Hello all,
I am writing to learn how to set up DESeq2 when my samples have large variation in gene counts. For example below is one row from my gene count table.
Samples | a | b | c | d | e | f | g | h | i | j | k | l | m | n | o | p | q | r | s | t | u | v | w | x | y | z | aa | bb | cc | dd | ee | ff | gg | hh | ii | jj | kk | ll |
Gene240880 | 0 | 0 | 0 | 0 | 0 | 0 | 347 | 248 | 6 | 21 | 0 | 0 | 0 | 0 | 605 | 665 | 438 | 760 | 597 | 511 | 448 | 184 | 0 | 0 | 0 | 0 | 0 | 0 | 0 | 0 | 16 | 44 | 17 | 5 | 215 | 0 | 0 | 0 |
As you can see that some samples have hundreds of reads at gene240880, but some have zero. When I feed the whole table (with ~25k genes) to Deseq2, using pretty much default settings recommended in the DEseq2 tutorial, and looking at comparisons between condition 1 (triplets z, aa, bb) and condition 2 (triplets jj, kk, ll), for some reason I get a very significant p value --- even the numbers are all zeros, there were an log2FoldChange.

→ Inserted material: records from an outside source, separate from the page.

-- ==== Sys2Proof/Machine/Focus.lean ====
section
/-! DEFINITION. Reading and writing the parts of the state: threads, contexts, tiles, dies, partitions, and the registers
of the thread in focus (R29, R38). -/

namespace Sys2Proof.Machine

/-! ### The thread, context and tile of a key -/

/-- The place of a context, and of a thread, in the maps (R11, R337, R29). -/
def ctxNo (t c : Nat) : Nat := 4 * t + c
def Key.no (k : Key) : Nat := 8 * ctxNo k.t k.c + k.i

def State.getThread (s : State) (k : Key) : Thread := if k = s.cur then s.thr else SMap.get {} s.threads k.no

def State.setThread (s : State) (k : Key) (x : Thread) : State :=
  if k = s.cur then { s with thr := x } else { s with threads := SMap.set {} s.threads k.no x }

def State.modThread (s : State) (k : Key) (f : Thread → Thread) : State := s.setThread k (f (s.getThread k))

def State.getCtx (s : State) (t c : Nat) : Ctx :=
  if t = s.cur.t ∧ c = s.cur.c then s.ctx else SMap.get {} s.ctxs (ctxNo t c)

def State.setCtx (s : State) (t c : Nat) (x : Ctx) : State :=
  if t = s.cur.t ∧ c = s.cur.c then { s with ctx := x } else { s with ctxs := SMap.set {} s.ctxs (ctxNo t c) x }

def State.modCtx (s : State) (t c : Nat) (f : Ctx → Ctx) : State := s.setCtx t c (f (s.getCtx t c))

def State.getTile (s : State) (t : Nat) : Tile := if t = s.cur.t then s.tile else SMap.get {} s.tiles t

def State.setTile (s : State) (t : Nat) (x : Tile) : State :=
  if t = s.cur.t then { s with tile := x } else { s with tiles := SMap.set {} s.tiles t x }

def State.modTile (s : State) (t : Nat) (f : Tile → Tile) : State := s.setTile t (f (s.getTile t))

/-- Puts a thread, with its context and tile, into focus; nothing of the machine changes (log 2). -/
def State.focus (s : State) (k : Key) : State :=
  if k = s.cur then s else
  { s with
    cur := k, thr := s.getThread k, ctx := s.getCtx k.t k.c, tile := s.getTile k.t,
    threads := SMap.erase (SMap.set {} s.threads s.cur.no s.thr) k.no,
    ctxs := if k.t = s.cur.t ∧ k.c = s.cur.c then s.ctxs else
      SMap.erase (SMap.set {} s.ctxs (ctxNo s.cur.t s.cur.c) s.ctx) (ctxNo k.t k.c),
    tiles := if k.t = s.cur.t then s.tiles else SMap.erase (SMap.set {} s.tiles s.cur.t s.tile) k.t }

/-- The die of a tile (R11), and the agent number of a die of this part (R242). -/
def dieOf (t : Nat) : Nat := t / 512
def State.agentOf (s : State) (d : Nat) : Nat := 8 * s.domPos + d

def State.getDie (s : State) (d : Nat) : Die := SMap.get {} s.dies d
def State.setDie (s : State) (d : Nat) (x : Die) : State := { s with dies := SMap.set {} s.dies d x }
def State.modDie (s : State) (d : Nat) (f : Die → Die) : State := s.setDie d (f (s.getDie d))

def State.getPart (s : State) (p : Nat) : Partn := SMap.get {} s.parts p
def State.setPart (s : State) (p : Nat) (x : Partn) : State := { s with parts := SMap.set {} s.parts p x }
def State.modPart (s : State) (p : Nat) (f : Partn → Partn) : State := s.setPart p (f (s.getPart p))

/-- The partition that owns a tile (R346, R409). -/
def State.ownerOf (s : State) (t : Nat) : Nat := SMap.get s.cfg.tdef s.cfg.town t

/-- A new number for free values (log 6). -/
def State.tickFresh (s : State) : State := { s with fresh := s.fresh + 1 }

/-- The keys of the threads of a context. -/
def ctxKeys (t c : Nat) : List Key := (List.range 8).map fun i => ⟨t, c, i⟩

/-- Every context that is live, by tile and number. -/
def State.liveCtxs (s : State) : List (Nat × Nat) :=
  let here := if s.ctx.live then [(s.cur.t, s.cur.c)] else []
  here ++ (s.ctxs.filter fun e => e.2.live).map fun e => (e.1 / 4, e.1 % 4)

/-- The tile and context where the unit of a launch with a virtual tile number is resident (R259, R281). -/
def State.unitAt (s : State) (pid launch vt : Nat) : Option (Nat × Nat) :=
  s.liveCtxs.find? fun tc =>
    let x := s.getCtx tc.1 tc.2
    x.pid == pid && x.launch == launch && x.vtile == vt

/-! ### Registers -/

/-- A register that discards writes and reads as a constant (R29). -/
def Reg.fixed : Reg → Bool
  | .s n | .k n | .p n => n == 0
  | .a _ | .v _ => false

/-- The register file's own value (R29): s0 reads 0, k0 all ones, p0 true. -/
def Thread.reg (x : Thread) : Reg → Vec
  | .s n => if n = 0 then 0 else (SMap.get 0 x.sr n).setWidth 1024
  | .a n => (SMap.get 0 x.ar n).setWidth 1024
  | .v n => SMap.get 0 x.vr n
  | .k n => if n = 0 then 0xFFFFFFFF else (SMap.get 0 x.kr n).setWidth 1024
  | .p n => if n = 0 then 1 else BitVec.ofNat 1024 (b2n (SMap.get false x.pr n))

/-- Sets a register; a write to s0, k0 or p0 is discarded (R29). -/
def Thread.setReg (x : Thread) (r : Reg) (v : Vec) : Thread :=
  match r with
  | .s n => if n = 0 then x else { x with sr := SMap.set 0 x.sr n (v.setWidth 64) }
  | .a n => { x with ar := SMap.set 0 x.ar n (v.setWidth 72) }
  | .v n => { x with vr := SMap.set 0 x.vr n v }
  | .k n => if n = 0 then x else { x with kr := SMap.set 0 x.kr n (v.setWidth 32) }
  | .p n => if n = 0 then x else { x with pr := SMap.set false x.pr n (v.getLsbD 0) }

/-- Marks a register as written by a younger instruction in every class V result still to come (R38 item 5). -/
def Thread.clobber (x : Thread) (r : Reg) : Thread :=
  { x with pend := x.pend.map fun p =>
      { p with dests := p.dests.map fun d => if d.r = r then { d with clob := true } else d } }

/-- The value that a result still to come will bring is known; that of an atomic, a message or an MRDV comes with its answer. -/
def PendK.known : PendK → Bool
  | .atomic _ | .msg | .mrdv => false
  | _ => true

/-- The value that a result still to come will bring is known, and will be brought: no load still to be bound (R226), and no condition
that came with the response, which leaves the register as it is (R39, R388). -/
def Pend.known (p : Pend) : Bool := p.what.known && p.cond.isNone && p.load.isNone

/-- A register read at operand position `pos`: a pending register gives the old value or the new one (R38 item 3), the old one
while the new is not known yet. -/
def State.reg (s : State) (r : Reg) (pos : Nat := 0) : Vec :=
  s.thr.pend.foldl (fun v p => p.dests.foldl (fun v d =>
    if d.r = r && p.known && Config.readNew s.fresh (16 * p.id + pos) then d.v else v) v) (s.thr.reg r)

/-- A register written by an instruction at once (class F). -/
def State.wr (s : State) (r : Reg) (v : Vec) : State := { s with thr := (s.thr.clobber r).setReg r v }

def State.rs (s : State) (n : Nat) (pos : Nat := 0) : Word := (s.reg (.s n) pos).setWidth 64
def State.ra (s : State) (n : Nat) (pos : Nat := 1) : Addr := (s.reg (.a n) pos).setWidth 72
def State.rv (s : State) (n : Nat) (pos : Nat := 2) : Vec := s.reg (.v n) pos
def State.rk (s : State) (n : Nat) (pos : Nat := 8) : BitVec 32 := (s.reg (.k n) pos).setWidth 32
def State.rp (s : State) (n : Nat) (pos : Nat := 9) : Bool := (s.reg (.p n) pos).getLsbD 0

/-- Values in the carrier of a register. -/
def ofWord (w : Word) : Vec := w.setWidth 1024
def ofAddr (a : Addr) : Vec := a.setWidth 1024
def ofBool (b : Bool) : Vec := BitVec.ofNat 1024 (b2n b)

def State.ws (s : State) (n : Nat) (w : Word) : State := s.wr (.s n) (ofWord w)
def State.wa (s : State) (n : Nat) (a : Addr) : State := s.wr (.a n) (ofAddr a)
def State.wp (s : State) (n : Nat) (b : Bool) : State := s.wr (.p n) (ofBool b)

/-- An uncorrectable error has been found in data that a thread consumes: its issue slot is parked while its registers are rewritten
(R388). -/
def Thread.stalls (x : Thread) (now : Nat) (cond : Option (Nat × Addr)) : Thread :=
  if cond.any fun e => e.1 == 0x20 then { x with ueStall := some (now + 512) } else x

/-- Leaves a class V result to come with the values it will hold (R38 item 2). A register that discards writes is no
destination. -/
def State.leave (s : State) (what : PendK) (ds : List (Reg × Vec)) (cond : Option (Nat × Addr) := none)
    (load : Option Unbound := none) : State :=
  let x := (ds.foldl (fun x d => x.clobber d.1) s.thr).stalls s.plumb cond
  { s with thr := { x with pend := x.pend ++
      [{ id := s.fresh, pc := x.pc, what := what,
         dests := (ds.filter fun d => !d.1.fixed).map fun d => { r := d.1, v := d.2 }, cond := cond, load := load }] } }

/-- Changes a result still to come. -/
def Thread.modPend (x : Thread) (id : Nat) (f : Pend → Pend) : Thread :=
  { x with pend := x.pend.map fun p => if p.id = id then f p else p }

/-- A load's result, which may bind after the load has issued (R226, R229). -/
def State.leaveLoad (s : State) (ds : List (Reg × Vec)) (cond : Option (Nat × Addr)) (u : Option Unbound) : State :=
  s.leave .ready ds cond u

/-- A class V result that needs nothing more. -/
def State.late (s : State) (ds : List (Reg × Vec)) (cond : Option (Nat × Addr) := none) : State := s.leave .ready ds cond

/-- Puts a condition among those that wait, in the order of their instructions (R92 item 4). -/
def insertCond (c : Cond) : List Cond → List Cond
  | [] => [c]
  | d :: r => if c.id < d.id then c :: d :: r else d :: insertCond c r

/-- Returns the results of one class V instruction (R38): a destination that a younger instruction has written keeps one
of the two values. A condition that came with the response leaves the destinations and waits for an S (R39, R388). -/
def Thread.takeResult (x : Thread) (p : Pend) : Thread :=
  let y := { x with pend := x.pend.filter fun q => q.id != p.id }
  match p.cond with
  | none => p.dests.foldl (fun y d => if d.clob && !Config.clobberKeepsReturn p.id then y else y.setReg d.r d.v) y
  | some (c, a) => { y with defer := insertCond { id := p.id, pc := p.pc, cause := c, at_ := a } y.defer }

/-- The value a result still to come will bring to its register is now known. -/
def Pend.answer (p : Pend) (v : Word) : Pend :=
  { p with what := .ready, dests := p.dests.map fun d => { d with v := ofWord v } }

end Sys2Proof.Machine
end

I figure it may have something to do with my gene's variable behavior, so for now I split the tables to leave only the 6 samples for condition 1 and 2, and the comparisons no longer show problem. (We have been using deseq2 for quite a while, and this is the first time we need to split tables).
Therefore I would love to learn what is the reason for this problem - is it due to the normalization deseq2 does? Also, because of this incidence, I am a little worried when and how exactly I should consider to split samples apart when using deseq2. Any advice is appreciated!
Hi Dr. Love - thanks so much for the prompt reply. I will update DESeq2 and try again. Among all the methods you mentioned, would you recommend the subset-to-two-groups approach? I personally like to hold the complete table together, but I guess in theory it should not matter.
If you update, you don’t need to do anything it should be solved.